103 Renewable aviation kerosene
(1) Kilolitres of renewable aviation kerosene that:
(a) are produced through the biofuel production activity at the facility; and
(b) are of saleable quality.
(2) The metric in subsection (1) is applicable to a facility that conducts the activity of producing renewable aviation kerosene through a biofuel production activity.
(3) The best practice emissions intensity is 0.717 t CO2‑e per kilolitre of renewable aviation kerosene.
(1) Kilolitres of renewable diesel that:
(a) are produced through the biofuel production activity at the facility; and
(b) are of saleable quality.
(2) The metric in subsection (1) is applicable to a facility that conducts the activity of producing renewable diesel through a biofuel production activity.
(3) The best practice emissions intensity is 0.704 t CO2‑e per kilolitre of renewable diesel.
In this Part:
Primary rare earth elements means praseodymium (Pr), neodymium (Nd), terbium (Tb), and dysprosium (Dy).
Primary rare earth oxides means:
(a) oxides of primary rare earth elements; or
(b) mixtures of one or more primary rare earth elements and oxides of primary rare earth elements.
Separated primary rare earth products means semi-separated or individual primary rare earth compounds.

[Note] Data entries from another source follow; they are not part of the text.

@[simp] theorem LaneArith.ofCode_code (x : LaneArith) : LaneArith.ofCode x.ty x.sub = some x := by
  rcases x with s | r | r
  · cases s <;> rfl
  · cases r <;> rfl
  · cases r <;> rfl
@[simp] theorem LaneMin.ofCode_code (x : LaneMin) : LaneMin.ofCode x.ty x.sub = some x := by
  rcases x with s | r | r
  · cases s <;> rfl
  · cases r <;> rfl
  · cases r <;> rfl
@[simp] theorem LaneCmp.ofCode_code (x : LaneCmp) : LaneCmp.ofCode x.ty (x.sub.extractLsb' 0 3) = some x := by
  rcases x with c | r | r
  · cases c <;> rfl
  · cases r <;> rfl
  · cases r <;> rfl
@[simp] theorem DShift.ofCode_fields (x : DShift) :
    DShift.ofCode x.isImm x.b (x.imm9.extractLsb' 0 5) = x := by
  cases x <;> simp (disch := decide) only [DShift.ofCode, DShift.isImm, DShift.b, DShift.imm9, BitVec.extractLsb'_append_eq_of_le, BitVec.extractLsb'_append_eq_of_add_le] <;> simp
@[simp] theorem VSrc.ofCode_fields (x : VSrc) : VSrc.ofCode x.asrc x.a = some x := by
  rcases x with a | l
  · rfl
  · cases l <;> rfl
@[simp] theorem sinkOf_sinkCode (x : Option Dir) : sinkOf (sinkCode x) = some x := by
  rcases x with - | l
  · rfl
  · cases l <;> rfl
@[simp] theorem laneOf_laneField (x : Option (BitVec 5)) : laneOf (laneField x) = x := by
  cases x <;> simp (disch := decide) only [laneOf, laneField, BitVec.extractLsb'_append_eq_of_le, BitVec.extractLsb'_append_eq_of_add_le] <;> simp
@[simp] theorem streamIndex_streamField (x : BitVec 4) : streamIndex (streamField x) (x.getLsbD 3) = x := by
  revert x; decide
theorem MillC.ofCode_fields (x : MillC) : MillC.ofCode x.mode x.fcode x.mcField x.mnField = some x := by
  cases x <;> simp [MillC.ofCode, MillC.mode, MillC.fcode, MillC.mcField, MillC.mnField]
theorem MillC.ofCode_gang (x : MillC) (h : x.wfGang = true) : MillC.ofCode x.mode x.fcode x.mcField 0#4 = some x := by
  cases x <;> simp_all [MillC.ofCode, MillC.mode, MillC.fcode, MillC.mcField, MillC.wfGang]
theorem MillC.ofCodeGrouped_fields (x : MillC) (h : x.wfGrouped = true) :
    MillC.ofCodeGrouped x.modeGrouped x.fcode x.mcField = some x := by
  cases x <;> simp_all [MillC.ofCodeGrouped, MillC.modeGrouped, MillC.fcode, MillC.mcField, MillC.wfGrouped]

/-! ### The parts of a field that is a concatenation -/

theorem part_2_4_f0 (x : BitVec 2) (y : BitVec 4) :
    @BitVec.extractLsb' 6 0 4 (x ++ y) = y := by
  change BitVec.extractLsb' 0 4 (x ++ y) = y
  simp (disch := decide) only [BitVec.extractLsb'_append_eq_of_le, BitVec.extractLsb'_append_eq_of_add_le] <;> simp
theorem part_4_30_f30 (x : BitVec 4) (y : BitVec 30) :
    @BitVec.extractLsb' 34 30 4 (x ++ y) = x := by
  change BitVec.extractLsb' 30 4 (x ++ y) = x
  simp (disch := decide) only [BitVec.extractLsb'_append_eq_of_le, BitVec.extractLsb'_append_eq_of_add_le] <;> simp
theorem part_4_30_f0 (x : BitVec 4) (y : BitVec 30) :
    @BitVec.extractLsb' 34 0 30 (x ++ y) = y := by
  change BitVec.extractLsb' 0 30 (x ++ y) = y
  simp (disch := decide) only [BitVec.extractLsb'_append_eq_of_le, BitVec.extractLsb'_append_eq_of_add_le] <;> simp
theorem part_3_3_f0 (x : BitVec 3) (y : BitVec 3) :
    @BitVec.extractLsb' 6 0 3 (x ++ y) = y := by
  change BitVec.extractLsb' 0 3 (x ++ y) = y
  simp (disch := decide) only [BitVec.extractLsb'_append_eq_of_le, BitVec.extractLsb'_append_eq_of_add_le] <;> simp
theorem part_1_5_f0 (x : BitVec 1) (y : BitVec 5) :
    @BitVec.extractLsb' 6 0 5 (x ++ y) = y := by
  change BitVec.extractLsb' 0 5 (x ++ y) = y
  simp (disch := decide) only [BitVec.extractLsb'_append_eq_of_le, BitVec.extractLsb'_append_eq_of_add_le] <;> simp
theorem part_5_1_f0 (x : BitVec 5) (y : BitVec 1) :
    @BitVec.extractLsb' 6 0 1 (x ++ y) = y := by
  change BitVec.extractLsb' 0 1 (x ++ y) = y
  simp (disch := decide) only [BitVec.extractLsb'_append_eq_of_le, BitVec.extractLsb'_append_eq_of_add_le] <;> simp
theorem part_4_b_1_f0 (x : BitVec 4) (y : Bool) (z : BitVec 1) :
    @BitVec.extractLsb' 6 0 1 (x ++ BitVec.ofBool y ++ z) = z := by
  change BitVec.extractLsb' 0 1 (x ++ BitVec.ofBool y ++ z) = z
  simp (disch := decide) only [BitVec.extractLsb'_append_eq_of_le, BitVec.extractLsb'_append_eq_of_add_le] <;> simp
theorem part_4_b_1_bit1 (x : BitVec 4) (y : Bool) (z : BitVec 1) :
    @BitVec.getLsbD 6 (x ++ BitVec.ofBool y ++ z) 1 = y := by
  change BitVec.getLsbD (x ++ BitVec.ofBool y ++ z) 1 = y
  simp only [BitVec.getLsbD_append, BitVec.getLsbD_ofBool]
  simp
theorem part_6_3_f0 (x : BitVec 6) (y : BitVec 3) :
    @BitVec.extractLsb' 9 0 3 (x ++ y) = y := by
  change BitVec.extractLsb' 0 3 (x ++ y) = y
  simp (disch := decide) only [BitVec.extractLsb'_append_eq_of_le, BitVec.extractLsb'_append_eq_of_add_le] <;> simp
theorem part_5_4_f0 (x : BitVec 5) (y : BitVec 4) :
    @BitVec.extractLsb' 9 0 4 (x ++ y) = y := by
  change BitVec.extractLsb' 0 4 (x ++ y) = y
  simp (disch := decide) only [BitVec.extractLsb'_append_eq_of_le, BitVec.extractLsb'_append_eq_of_add_le] <;> simp
theorem part_3_b_2_f0 (x : BitVec 3) (y : Bool) (z : BitVec 2) :
    @BitVec.extractLsb' 6 0 2 (x ++ BitVec.ofBool y ++ z) = z := by
  change BitVec.extractLsb' 0 2 (x ++ BitVec.ofBool y ++ z) = z
  simp (disch := decide) only [BitVec.extractLsb'_append_eq_of_le, BitVec.extractLsb'_append_eq_of_add_le] <;> simp
theorem part_3_b_2_bit2 (x : BitVec 3) (y : Bool) (z : BitVec 2) :
    @BitVec.getLsbD 6 (x ++ BitVec.ofBool y ++ z) 2 = y := by
  change BitVec.getLsbD (x ++ BitVec.ofBool y ++ z) 2 = y
  simp only [BitVec.getLsbD_append, BitVec.getLsbD_ofBool]
  simp
theorem part_4_2_f0 (x : BitVec 4) (y : BitVec 2) :
    @BitVec.extractLsb' 6 0 2 (x ++ y) = y := by
  change BitVec.extractLsb' 0 2 (x ++ y) = y
  simp (disch := decide) only [BitVec.extractLsb'_append_eq_of_le, BitVec.extractLsb'_append_eq_of_add_le] <;> simp
theorem part_5_b_bit0 (x : BitVec 5) (y : Bool) :
    @BitVec.getLsbD 6 (x ++ BitVec.ofBool y) 0 = y := by
  change BitVec.getLsbD (x ++ BitVec.ofBool y) 0 = y
  simp only [BitVec.getLsbD_append, BitVec.getLsbD_ofBool]
  simp
theorem part_4_16_f0 (x : BitVec 4) (y : BitVec 16) :
    @BitVec.extractLsb' 20 0 16 (x ++ y) = y := by
  change BitVec.extractLsb' 0 16 (x ++ y) = y
  simp (disch := decide) only [BitVec.extractLsb'_append_eq_of_le, BitVec.extractLsb'_append_eq_of_add_le] <;> simp
theorem part_4_16_f16 (x : BitVec 4) (y : BitVec 16) :
    @BitVec.extractLsb' 20 16 4 (x ++ y) = x := by
  change BitVec.extractLsb' 16 4 (x ++ y) = x
  simp (disch := decide) only [BitVec.extractLsb'_append_eq_of_le, BitVec.extractLsb'_append_eq_of_add_le] <;> simp
theorem part_2_2_f0 (x : BitVec 2) (y : BitVec 2) :
    @BitVec.extractLsb' 4 0 2 (x ++ y) = y := by
  change BitVec.extractLsb' 0 2 (x ++ y) = y
  simp (disch := decide) only [BitVec.extractLsb'_append_eq_of_le, BitVec.extractLsb'_append_eq_of_add_le] <;> simp
theorem part_28_6_f0 (x : BitVec 28) (y : BitVec 6) :
    @BitVec.extractLsb' 34 0 6 (x ++ y) = y := by
  change BitVec.extractLsb' 0 6 (x ++ y) = y
  simp (disch := decide) only [BitVec.extractLsb'_append_eq_of_le, BitVec.extractLsb'_append_eq_of_add_le] <;> simp
theorem part_26_8_f0 (x : BitVec 26) (y : BitVec 8) :
    @BitVec.extractLsb' 34 0 8 (x ++ y) = y := by
  change BitVec.extractLsb' 0 8 (x ++ y) = y
  simp (disch := decide) only [BitVec.extractLsb'_append_eq_of_le, BitVec.extractLsb'_append_eq_of_add_le] <;> simp
theorem part_18_16_f0 (x : BitVec 18) (y : BitVec 16) :
    @BitVec.extractLsb' 34 0 16 (x ++ y) = y := by
  change BitVec.extractLsb' 0 16 (x ++ y) = y
  simp (disch := decide) only [BitVec.extractLsb'_append_eq_of_le, BitVec.extractLsb'_append_eq_of_add_le] <;> simp
theorem part_8_3_f0 (x : BitVec 8) (y : BitVec 3) :
    @BitVec.extractLsb' 11 0 3 (x ++ y) = y := by
  change BitVec.extractLsb' 0 3 (x ++ y) = y
  simp (disch := decide) only [BitVec.extractLsb'_append_eq_of_le, BitVec.extractLsb'_append_eq_of_add_le] <;> simp
theorem part_7_4_f0 (x : BitVec 7) (y : BitVec 4) :
    @BitVec.extractLsb' 11 0 4 (x ++ y) = y := by
  change BitVec.extractLsb' 0 4 (x ++ y) = y
  simp (disch := decide) only [BitVec.extractLsb'_append_eq_of_le, BitVec.extractLsb'_append_eq_of_add_le] <;> simp
theorem part_2_b_3_5_f0 (x : BitVec 2) (y : Bool) (z : BitVec 3) (u : BitVec 5) :
    @BitVec.extractLsb' 11 0 5 (x ++ BitVec.ofBool y ++ z ++ u) = u := by
  change BitVec.extractLsb' 0 5 (x ++ BitVec.ofBool y ++ z ++ u) = u
  simp (disch := decide) only [BitVec.extractLsb'_append_eq_of_le, BitVec.extractLsb'_append_eq_of_add_le] <;> simp
theorem part_2_b_3_5_f5 (x : BitVec 2) (y : Bool) (z : BitVec 3) (u : BitVec 5) :
    @BitVec.extractLsb' 11 5 3 (x ++ BitVec.ofBool y ++ z ++ u) = z := by
  change BitVec.extractLsb' 5 3 (x ++ BitVec.ofBool y ++ z ++ u) = z
  simp (disch := decide) only [BitVec.extractLsb'_append_eq_of_le, BitVec.extractLsb'_append_eq_of_add_le] <;> simp
theorem part_2_b_3_5_bit8 (x : BitVec 2) (y : Bool) (z : BitVec 3) (u : BitVec 5) :
    @BitVec.getLsbD 11 (x ++ BitVec.ofBool y ++ z ++ u) 8 = y := by
  change BitVec.getLsbD (x ++ BitVec.ofBool y ++ z ++ u) 8 = y
  simp only [BitVec.getLsbD_append, BitVec.getLsbD_ofBool]
  simp
theorem part_6_5_f0 (x : BitVec 6) (y : BitVec 5) :
    @BitVec.extractLsb' 11 0 5 (x ++ y) = y := by
  change BitVec.extractLsb' 0 5 (x ++ y) = y
  simp (disch := decide) only [BitVec.extractLsb'_append_eq_of_le, BitVec.extractLsb'_append_eq_of_add_le] <;> simp
theorem part_9_2_f0 (x : BitVec 9) (y : BitVec 2) :
    @BitVec.extractLsb' 11 0 2 (x ++ y) = y := by
  change BitVec.extractLsb' 0 2 (x ++ y) = y
  simp (disch := decide) only [BitVec.extractLsb'_append_eq_of_le, BitVec.extractLsb'_append_eq_of_add_le] <;> simp
theorem part_8_b_2_f0 (x : BitVec 8) (y : Bool) (z : BitVec 2) :
    @BitVec.extractLsb' 11 0 2 (x ++ BitVec.ofBool y ++ z) = z := by
  change BitVec.extractLsb' 0 2 (x ++ BitVec.ofBool y ++ z) = z
  simp (disch := decide) only [BitVec.extractLsb'_append_eq_of_le, BitVec.extractLsb'_append_eq_of_add_le] <;> simp
theorem part_8_b_2_bit2 (x : BitVec 8) (y : Bool) (z : BitVec 2) :
    @BitVec.getLsbD 11 (x ++ BitVec.ofBool y ++ z) 2 = y := by
  change BitVec.getLsbD (x ++ BitVec.ofBool y ++ z) 2 = y
  simp only [BitVec.getLsbD_append, BitVec.getLsbD_ofBool]
  simp
theorem part_4_b_6_f0 (x : BitVec 4) (y : Bool) (z : BitVec 6) :
    @BitVec.extractLsb' 11 0 6 (x ++ BitVec.ofBool y ++ z) = z := by
  change BitVec.extractLsb' 0 6 (x ++ BitVec.ofBool y ++ z) = z
  simp (disch := decide) only [BitVec.extractLsb'_append_eq_of_le, BitVec.extractLsb'_append_eq_of_add_le] <;> simp
theorem part_4_b_6_bit6 (x : BitVec 4) (y : Bool) (z : BitVec 6) :
    @BitVec.getLsbD 11 (x ++ BitVec.ofBool y ++ z) 6 = y := by
  change BitVec.getLsbD (x ++ BitVec.ofBool y ++ z) 6 = y
  simp only [BitVec.getLsbD_append, BitVec.getLsbD_ofBool]
  simp
theorem part_2_18_f0 (x : BitVec 2) (y : BitVec 18) :
    @BitVec.extractLsb' 20 0 18 (x ++ y) = y := by
  change BitVec.extractLsb' 0 18 (x ++ y) = y
  simp (disch := decide) only [BitVec.extractLsb'_append_eq_of_le, BitVec.extractLsb'_append_eq_of_add_le] <;> simp
theorem part_2_18_f18 (x : BitVec 2) (y : BitVec 18) :
    @BitVec.extractLsb' 20 18 2 (x ++ y) = x := by
  change BitVec.extractLsb' 18 2 (x ++ y) = x
  simp (disch := decide) only [BitVec.extractLsb'_append_eq_of_le, BitVec.extractLsb'_append_eq_of_add_le] <;> simp
theorem part_2_1_6_f0 (x : BitVec 2) (y : BitVec 1) (z : BitVec 6) :
    @BitVec.extractLsb' 9 0 6 (x ++ y ++ z) = z := by
  change BitVec.extractLsb' 0 6 (x ++ y ++ z) = z
  simp (disch := decide) only [BitVec.extractLsb'_append_eq_of_le, BitVec.extractLsb'_append_eq_of_add_le] <;> simp
theorem part_2_1_6_f7 (x : BitVec 2) (y : BitVec 1) (z : BitVec 6) :
    @BitVec.extractLsb' 9 7 2 (x ++ y ++ z) = x := by
  change BitVec.extractLsb' 7 2 (x ++ y ++ z) = x
  simp (disch := decide) only [BitVec.extractLsb'_append_eq_of_le, BitVec.extractLsb'_append_eq_of_add_le] <;> simp
theorem part_2_b_6_f0 (x : BitVec 2) (y : Bool) (z : BitVec 6) :
    @BitVec.extractLsb' 9 0 6 (x ++ BitVec.ofBool y ++ z) = z := by
  change BitVec.extractLsb' 0 6 (x ++ BitVec.ofBool y ++ z) = z
  simp (disch := decide) only [BitVec.extractLsb'_append_eq_of_le, BitVec.extractLsb'_append_eq_of_add_le] <;> simp
theorem part_2_b_6_bit6 (x : BitVec 2) (y : Bool) (z : BitVec 6) :
    @BitVec.getLsbD 9 (x ++ BitVec.ofBool y ++ z) 6 = y := by
  change BitVec.getLsbD (x ++ BitVec.ofBool y ++ z) 6 = y
  simp only [BitVec.getLsbD_append, BitVec.getLsbD_ofBool]
  simp
theorem part_2_b_6_f7 (x : BitVec 2) (y : Bool) (z : BitVec 6) :
    @BitVec.extractLsb' 9 7 2 (x ++ BitVec.ofBool y ++ z) = x := by
  change BitVec.extractLsb' 7 2 (x ++ BitVec.ofBool y ++ z) = x
  simp (disch := decide) only [BitVec.extractLsb'_append_eq_of_le, BitVec.extractLsb'_append_eq_of_add_le] <;> simp
theorem part_3_6_f0 (x : BitVec 3) (y : BitVec 6) :
    @BitVec.extractLsb' 9 0 6 (x ++ y) = y := by
  change BitVec.extractLsb' 0 6 (x ++ y) = y
  simp (disch := decide) only [BitVec.extractLsb'_append_eq_of_le, BitVec.extractLsb'_append_eq_of_add_le] <;> simp
theorem part_2_7_f7 (x : BitVec 2) (y : BitVec 7) :
    @BitVec.extractLsb' 9 7 2 (x ++ y) = x := by
  change BitVec.extractLsb' 7 2 (x ++ y) = x
  simp (disch := decide) only [BitVec.extractLsb'_append_eq_of_le, BitVec.extractLsb'_append_eq_of_add_le] <;> simp
theorem part_23_5_6_f0 (x : BitVec 23) (y : BitVec 5) (z : BitVec 6) :
    @BitVec.extractLsb' 34 0 6 (x ++ y ++ z) = z := by
  change BitVec.extractLsb' 0 6 (x ++ y ++ z) = z
  simp (disch := decide) only [BitVec.extractLsb'_append_eq_of_le, BitVec.extractLsb'_append_eq_of_add_le] <;> simp
theorem part_23_5_6_f6 (x : BitVec 23) (y : BitVec 5) (z : BitVec 6) :
    @BitVec.extractLsb' 34 6 5 (x ++ y ++ z) = y := by
  change BitVec.extractLsb' 6 5 (x ++ y ++ z) = y
  simp (disch := decide) only [BitVec.extractLsb'_append_eq_of_le, BitVec.extractLsb'_append_eq_of_add_le] <;> simp
theorem part_1_2_3_f0 (x : BitVec 1) (y : BitVec 2) (z : BitVec 3) :
    @BitVec.extractLsb' 6 0 3 (x ++ y ++ z) = z := by
  change BitVec.extractLsb' 0 3 (x ++ y ++ z) = z
  simp (disch := decide) only [BitVec.extractLsb'_append_eq_of_le, BitVec.extractLsb'_append_eq_of_add_le] <;> simp
theorem part_1_2_3_f3 (x : BitVec 1) (y : BitVec 2) (z : BitVec 3) :
    @BitVec.extractLsb' 6 3 2 (x ++ y ++ z) = y := by
  change BitVec.extractLsb' 3 2 (x ++ y ++ z) = y
  simp (disch := decide) only [BitVec.extractLsb'_append_eq_of_le, BitVec.extractLsb'_append_eq_of_add_le] <;> simp
theorem part_6_28_f0 (x : BitVec 6) (y : BitVec 28) :
    @BitVec.extractLsb' 34 0 28 (x ++ y) = y := by
  change BitVec.extractLsb' 0 28 (x ++ y) = y
  simp (disch := decide) only [BitVec.extractLsb'_append_eq_of_le, BitVec.extractLsb'_append_eq_of_add_le] <;> simp
theorem part_6_28_f28 (x : BitVec 6) (y : BitVec 28) :
    @BitVec.extractLsb' 34 28 6 (x ++ y) = x := by
  change BitVec.extractLsb' 28 6 (x ++ y) = x
  simp (disch := decide) only [BitVec.extractLsb'_append_eq_of_le, BitVec.extractLsb'_append_eq_of_add_le] <;> simp
theorem part_18_15_1_f1 (x : BitVec 18) (y : BitVec 15) (z : BitVec 1) :
    @BitVec.extractLsb' 34 1 15 (x ++ y ++ z) = y := by
  change BitVec.extractLsb' 1 15 (x ++ y ++ z) = y
  simp (disch := decide) only [BitVec.extractLsb'_append_eq_of_le, BitVec.extractLsb'_append_eq_of_add_le] <;> simp
theorem part_2_16_16_f0 (x : BitVec 2) (y : BitVec 16) (z : BitVec 16) :
    @BitVec.extractLsb' 34 0 16 (x ++ y ++ z) = z := by
  change BitVec.extractLsb' 0 16 (x ++ y ++ z) = z
  simp (disch := decide) only [BitVec.extractLsb'_append_eq_of_le, BitVec.extractLsb'_append_eq_of_add_le] <;> simp
theorem part_2_16_16_f16 (x : BitVec 2) (y : BitVec 16) (z : BitVec 16) :
    @BitVec.extractLsb' 34 16 16 (x ++ y ++ z) = y := by
  change BitVec.extractLsb' 16 16 (x ++ y ++ z) = y
  simp (disch := decide) only [BitVec.extractLsb'_append_eq_of_le, BitVec.extractLsb'_append_eq_of_add_le] <;> simp
theorem part_widen (n : BitVec 6) : BitVec.extractLsb' 0 6 (n.setWidth 34) = n := by
  simp [BitVec.extractLsb'_setWidth_of_le]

(1) Tonnes of total primary rare earth oxide equivalent contained in separated primary rare earth products that:
(a) have weight by weight primary rare earth oxide greater than 90%; and
(b) are suitable quality and concentration as an input to a metallisation process (including via electrolysis); and
(c) are produced as part of carrying on the separated primary rare earth products production activity at the facility; and
(d) are of saleable quality.
(2) The metric in subsection (1) is applicable to a facility that conducts the activity of producing separated primary rare earth products through the transformation of metal ore (the separated primary rare earth products production activity).
(3) The best practice emissions intensity is 20.1 t CO2‑e per tonne of total primary rare earth oxide.